WHAT IS EXPECTED. A bare count is the expected answer, namely the number of lines in the records that have the word "execHitchRelease".

################

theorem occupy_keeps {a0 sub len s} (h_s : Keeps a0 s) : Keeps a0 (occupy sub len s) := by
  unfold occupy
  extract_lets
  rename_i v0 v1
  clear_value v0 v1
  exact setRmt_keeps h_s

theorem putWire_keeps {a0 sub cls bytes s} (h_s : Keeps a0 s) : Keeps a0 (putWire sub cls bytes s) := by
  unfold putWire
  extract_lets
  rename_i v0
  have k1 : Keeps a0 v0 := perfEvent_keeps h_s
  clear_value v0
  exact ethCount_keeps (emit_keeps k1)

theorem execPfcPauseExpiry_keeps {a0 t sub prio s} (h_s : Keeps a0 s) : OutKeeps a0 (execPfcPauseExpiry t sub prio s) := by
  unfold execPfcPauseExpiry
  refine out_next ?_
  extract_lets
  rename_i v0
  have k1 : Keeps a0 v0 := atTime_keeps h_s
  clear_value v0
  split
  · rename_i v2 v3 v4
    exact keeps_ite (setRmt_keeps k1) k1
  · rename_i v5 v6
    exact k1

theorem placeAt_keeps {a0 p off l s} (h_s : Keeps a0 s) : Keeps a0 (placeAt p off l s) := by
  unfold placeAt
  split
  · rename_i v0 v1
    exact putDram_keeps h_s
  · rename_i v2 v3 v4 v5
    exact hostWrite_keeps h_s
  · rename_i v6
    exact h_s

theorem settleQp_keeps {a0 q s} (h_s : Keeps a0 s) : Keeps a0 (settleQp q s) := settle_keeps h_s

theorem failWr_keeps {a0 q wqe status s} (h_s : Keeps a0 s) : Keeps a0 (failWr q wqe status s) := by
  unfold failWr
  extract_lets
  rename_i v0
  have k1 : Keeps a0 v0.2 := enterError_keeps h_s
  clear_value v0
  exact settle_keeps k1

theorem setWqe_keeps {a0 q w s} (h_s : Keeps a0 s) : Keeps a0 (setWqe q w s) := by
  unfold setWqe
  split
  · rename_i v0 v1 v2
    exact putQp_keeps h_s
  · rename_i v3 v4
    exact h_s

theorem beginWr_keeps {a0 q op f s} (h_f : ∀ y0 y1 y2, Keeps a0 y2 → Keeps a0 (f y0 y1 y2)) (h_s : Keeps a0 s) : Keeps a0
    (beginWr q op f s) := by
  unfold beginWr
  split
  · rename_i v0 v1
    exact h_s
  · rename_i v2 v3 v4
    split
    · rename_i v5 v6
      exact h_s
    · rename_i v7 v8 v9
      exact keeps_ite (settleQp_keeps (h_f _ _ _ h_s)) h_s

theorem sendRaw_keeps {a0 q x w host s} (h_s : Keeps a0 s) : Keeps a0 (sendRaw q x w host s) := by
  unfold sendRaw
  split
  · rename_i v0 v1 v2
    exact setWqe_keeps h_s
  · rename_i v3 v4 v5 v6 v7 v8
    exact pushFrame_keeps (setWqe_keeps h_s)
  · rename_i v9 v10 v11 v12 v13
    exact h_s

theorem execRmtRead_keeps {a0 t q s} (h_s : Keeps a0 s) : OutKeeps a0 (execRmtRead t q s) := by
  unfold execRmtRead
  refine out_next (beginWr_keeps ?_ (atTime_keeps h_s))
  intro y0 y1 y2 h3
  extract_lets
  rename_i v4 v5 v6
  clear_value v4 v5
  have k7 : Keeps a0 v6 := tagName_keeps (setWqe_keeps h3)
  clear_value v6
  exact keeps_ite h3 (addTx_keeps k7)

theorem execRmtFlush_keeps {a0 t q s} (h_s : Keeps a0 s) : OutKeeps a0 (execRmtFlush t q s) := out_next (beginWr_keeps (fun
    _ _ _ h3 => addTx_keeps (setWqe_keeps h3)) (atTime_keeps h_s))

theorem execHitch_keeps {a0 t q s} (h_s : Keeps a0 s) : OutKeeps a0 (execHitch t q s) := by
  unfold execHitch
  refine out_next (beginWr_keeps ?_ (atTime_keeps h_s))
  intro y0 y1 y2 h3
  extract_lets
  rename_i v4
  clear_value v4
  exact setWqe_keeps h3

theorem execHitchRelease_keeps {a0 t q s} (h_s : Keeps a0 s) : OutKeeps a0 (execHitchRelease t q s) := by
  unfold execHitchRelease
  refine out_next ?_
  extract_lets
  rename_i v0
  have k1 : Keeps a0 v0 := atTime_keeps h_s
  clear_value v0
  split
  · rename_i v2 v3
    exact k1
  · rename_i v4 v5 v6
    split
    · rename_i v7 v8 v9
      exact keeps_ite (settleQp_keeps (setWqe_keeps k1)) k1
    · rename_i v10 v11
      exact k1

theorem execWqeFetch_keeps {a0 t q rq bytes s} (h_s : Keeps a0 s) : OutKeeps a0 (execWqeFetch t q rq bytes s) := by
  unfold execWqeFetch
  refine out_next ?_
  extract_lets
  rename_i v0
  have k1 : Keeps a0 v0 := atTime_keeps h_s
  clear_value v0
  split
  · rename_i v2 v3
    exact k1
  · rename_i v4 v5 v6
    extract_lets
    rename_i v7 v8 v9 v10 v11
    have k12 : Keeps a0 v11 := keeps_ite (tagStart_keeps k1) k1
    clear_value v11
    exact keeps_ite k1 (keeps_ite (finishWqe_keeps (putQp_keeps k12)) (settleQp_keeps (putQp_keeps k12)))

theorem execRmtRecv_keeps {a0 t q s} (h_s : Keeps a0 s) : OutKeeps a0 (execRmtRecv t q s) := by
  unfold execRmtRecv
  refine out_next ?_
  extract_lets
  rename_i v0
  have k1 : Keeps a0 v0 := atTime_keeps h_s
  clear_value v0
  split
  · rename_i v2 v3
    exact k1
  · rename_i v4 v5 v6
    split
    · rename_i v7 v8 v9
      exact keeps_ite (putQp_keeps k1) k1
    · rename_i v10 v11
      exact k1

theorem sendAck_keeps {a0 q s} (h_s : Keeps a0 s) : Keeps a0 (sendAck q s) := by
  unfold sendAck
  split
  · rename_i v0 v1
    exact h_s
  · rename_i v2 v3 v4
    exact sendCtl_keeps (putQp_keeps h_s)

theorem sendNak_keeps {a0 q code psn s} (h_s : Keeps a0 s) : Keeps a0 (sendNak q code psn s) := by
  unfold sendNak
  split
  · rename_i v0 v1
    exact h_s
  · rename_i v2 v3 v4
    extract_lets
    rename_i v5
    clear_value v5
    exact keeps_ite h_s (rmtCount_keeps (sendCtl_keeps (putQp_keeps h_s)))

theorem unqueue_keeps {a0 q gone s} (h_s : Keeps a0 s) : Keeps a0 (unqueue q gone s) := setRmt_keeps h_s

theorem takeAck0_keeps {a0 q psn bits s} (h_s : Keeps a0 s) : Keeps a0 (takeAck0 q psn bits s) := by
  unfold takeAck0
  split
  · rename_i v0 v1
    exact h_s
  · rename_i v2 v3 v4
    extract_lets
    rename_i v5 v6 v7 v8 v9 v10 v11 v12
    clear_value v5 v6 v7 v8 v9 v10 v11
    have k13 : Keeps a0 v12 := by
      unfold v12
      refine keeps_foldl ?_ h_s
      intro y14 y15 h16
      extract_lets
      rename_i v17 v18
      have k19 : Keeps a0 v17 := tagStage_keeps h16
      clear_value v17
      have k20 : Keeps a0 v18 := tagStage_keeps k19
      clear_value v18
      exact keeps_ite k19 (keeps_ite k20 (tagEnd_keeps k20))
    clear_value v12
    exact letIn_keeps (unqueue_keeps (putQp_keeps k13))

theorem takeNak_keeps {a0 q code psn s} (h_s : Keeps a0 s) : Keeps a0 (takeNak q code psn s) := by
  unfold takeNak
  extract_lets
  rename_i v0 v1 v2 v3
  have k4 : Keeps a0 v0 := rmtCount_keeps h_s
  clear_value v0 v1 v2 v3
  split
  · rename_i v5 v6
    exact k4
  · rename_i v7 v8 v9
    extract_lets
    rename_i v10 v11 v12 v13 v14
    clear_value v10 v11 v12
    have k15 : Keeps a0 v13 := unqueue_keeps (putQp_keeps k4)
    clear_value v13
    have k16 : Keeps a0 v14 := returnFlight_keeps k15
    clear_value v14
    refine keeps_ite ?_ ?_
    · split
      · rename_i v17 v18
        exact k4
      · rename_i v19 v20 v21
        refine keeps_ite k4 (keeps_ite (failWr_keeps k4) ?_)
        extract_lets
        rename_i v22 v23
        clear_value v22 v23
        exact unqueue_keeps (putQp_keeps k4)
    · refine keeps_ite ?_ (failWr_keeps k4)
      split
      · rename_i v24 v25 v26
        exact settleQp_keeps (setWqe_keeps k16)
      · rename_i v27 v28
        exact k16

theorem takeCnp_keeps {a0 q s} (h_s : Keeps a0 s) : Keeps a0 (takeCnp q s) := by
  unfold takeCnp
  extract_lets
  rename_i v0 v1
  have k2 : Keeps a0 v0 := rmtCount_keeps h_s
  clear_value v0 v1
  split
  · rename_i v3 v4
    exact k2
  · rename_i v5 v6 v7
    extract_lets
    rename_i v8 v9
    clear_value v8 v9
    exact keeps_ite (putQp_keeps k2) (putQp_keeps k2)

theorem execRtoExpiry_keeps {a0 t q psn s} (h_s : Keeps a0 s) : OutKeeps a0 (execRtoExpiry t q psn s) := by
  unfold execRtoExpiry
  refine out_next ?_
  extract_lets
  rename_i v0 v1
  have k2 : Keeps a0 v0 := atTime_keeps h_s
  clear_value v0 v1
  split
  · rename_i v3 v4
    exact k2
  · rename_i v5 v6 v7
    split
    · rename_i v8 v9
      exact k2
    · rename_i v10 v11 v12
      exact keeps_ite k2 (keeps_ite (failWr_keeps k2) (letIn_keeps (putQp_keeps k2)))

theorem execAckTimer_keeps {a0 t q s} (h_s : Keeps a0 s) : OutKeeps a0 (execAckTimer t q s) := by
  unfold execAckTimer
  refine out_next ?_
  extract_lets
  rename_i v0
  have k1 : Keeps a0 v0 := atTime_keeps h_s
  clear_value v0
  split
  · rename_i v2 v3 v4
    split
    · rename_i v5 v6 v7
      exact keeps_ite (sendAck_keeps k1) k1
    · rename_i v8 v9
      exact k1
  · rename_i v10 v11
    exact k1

################

WRITTEN RESPONSE. 2